J’étais loin de m’attendre à cela.

Mais pas des surgelées, surtout pas. Des vraies. Avec des fraises, de la crème Chantilly et du sirop d’érable. Pas de cette compote dégueulasse.

Tu veux des gaufres ?

J’essayai de chasser tout scepticisme de ma voix.

Pas de nouveau-né ou de timbale en or ?

Je ne suis pas un farfadet, Sam. Et qu’est-ce que je ferais d’un bébé ?

Son sourcil se leva de nouveau, et elle croisa les bras.

Je veux des gaufres, un point c’est tout. À prendre ou à laisser.

J’observai Brid qui fixait Ashley d’un air calculateur.

Parlons chiffres, dit-elle. Vingt gaufres d’un seul coup ? Ou une gaufre par semaine pendant six mois ?

Tous les jours pendant deux ans, dit Ashley.

C’est scandaleux ! cracha Brid.

Je me fiche de ce qu’on doit payer si cela nous fait sortir ! répliquai-je.

Brid me lança un regard mauvais. Je ne lui apportais guère de soutien ! Mais elle oubliait l’essentiel : nous étions prisonniers dans une cage. Je baissai cependant les yeux et levai les mains en signe de soumission.

Toutes les semaines, contra Brid.

Les yeux d’Ashley se rétrécirent.

Tous les jours, un an.

Six mois, reprit Brid.

Ashley fit la moue. Puis elle opina de la tête.

Marché conclu, déclarai-je.

Ashley tendit la main. Je la serrai. Un sourire éclaira son visage.

Super, fit-elle.

Elle sortit son BlackBerry à toute vitesse et pressa un bouton. Un petit vortex en forme de tourbillon s’ouvrit au-dessus d’elle. Ce qui ressemblait à une troupe d’étourneaux en sortit et saisit ses vêtements.

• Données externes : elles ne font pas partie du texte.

-- ==== Sys2Proof/Laws/PerInstr.lean ====
section
/-! SUPPORT. Families of facts about a command as syntax, one lemma per constructor (LAWS.json "per_instruction"). -/

namespace Sys2Proof.Laws.EncodingFits

/-- The encoded word of a command, well-formed or not, has its row's fixed bits: its opcode, and 0 in every unused field and
in RSV (spec/30_encoding.md R103, R104). -/
def Statement (i : Instr) : Prop := matchesRow (encode i) i.op = true

theorem clr (rd : RegId) : Statement (.clr rd) := by
  unfold Statement; revert rd; decide +kernel

theorem copy (rd rs1 : RegId) : Statement (.copy rd rs1) := by
  unfold Statement; revert rd rs1; decide +kernel

theorem prepend (rd rs1 : RegId) (imm : BitVec 7) : Statement (.prepend rd rs1 imm) := by
  obtain ⟨k⟩ := imm
  unfold Statement; revert rd rs1 k; decide +kernel

theorem iszero (rs1 : RegId) : Statement (.iszero rs1) := by
  unfold Statement; revert rs1; decide +kernel

theorem add (rd rs1 rs2 : RegId) : Statement (.add rd rs1 rs2) := by
  unfold Statement; revert rd rs1 rs2; decide +kernel

theorem sub (rd rs1 rs2 : RegId) : Statement (.sub rd rs1 rs2) := by
  unfold Statement; revert rd rs1 rs2; decide +kernel

theorem mul (rd rs1 rs2 : RegId) : Statement (.mul rd rs1 rs2) := by
  unfold Statement; revert rd rs1 rs2; decide +kernel

theorem divs (rd re rs1 rs2 : RegId) : Statement (.divs rd re rs1 rs2) := by
  unfold Statement; revert rd re rs1 rs2; decide +kernel

theorem divl (rd re rs1 rs2 : RegId) : Statement (.divl rd re rs1 rs2) := by
  unfold Statement; revert rd re rs1 rs2; decide +kernel

theorem modexp (rd rs1 rs2 rs3 : RegId) : Statement (.modexp rd rs1 rs2 rs3) := by
  unfold Statement; revert rd rs1 rs2 rs3; decide +kernel

theorem modinv (rd rs1 rs2 : RegId) : Statement (.modinv rd rs1 rs2) := by
  unfold Statement; revert rd rs1 rs2; decide +kernel

theorem isprime (rd rs1 : RegId) : Statement (.isprime rd rs1) := by
  unfold Statement; revert rd rs1; decide +kernel

end Sys2Proof.Laws.EncodingFits
end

Ashley nous fit signe de la main.

Prenez soin de vous, OK ?

Les oiseaux retournèrent dans le vortex, tirant Ashley avec eux et nous replongeant dans l’obscurité.

Je suppose que cela explique comment elle est entrée ici, s’esclaffa Brid.

Pile au moment où je pensais qu’on avait atteint les limites de l’étrange.

Je glissai mon bras autour des épaules de Brid.

Et maintenant ?

Je vais me coucher.

Elle se dégagea. J’entendis la couverture glisser sur le métal tandis qu’elle s’installait. J’aurais aimé la rejoindre, mais attendre à ne rien faire me rendait fou.

J’agrippai les barreaux, sentant le froid sur mes mains et laissant les symboles se cristalliser dans ma tête. Je savais que je ne serais pas capable de briser l’œuvre de Douglas, mais rien ne m’empêchait de m’y essayer. Mémoriser un symbole, c’était déjà quelque chose.

J’ignore combien de temps je restai ainsi à tenir les barreaux. Mes mains étaient raidies et gelées quand je les détachai. Mais j’avais découvert quelque chose qui ressemblait à une faille. Avec un temps infini ou un turbo, peut-être parviendrais-je à ouvrir la porte.

N’ayant ni l’un ni l’autre, je me faufilai sous la couverture près de Brid. J’eus le sentiment qu’il me fallut une éternité avant que mes mains ne se réchauffent et que je m’endorme.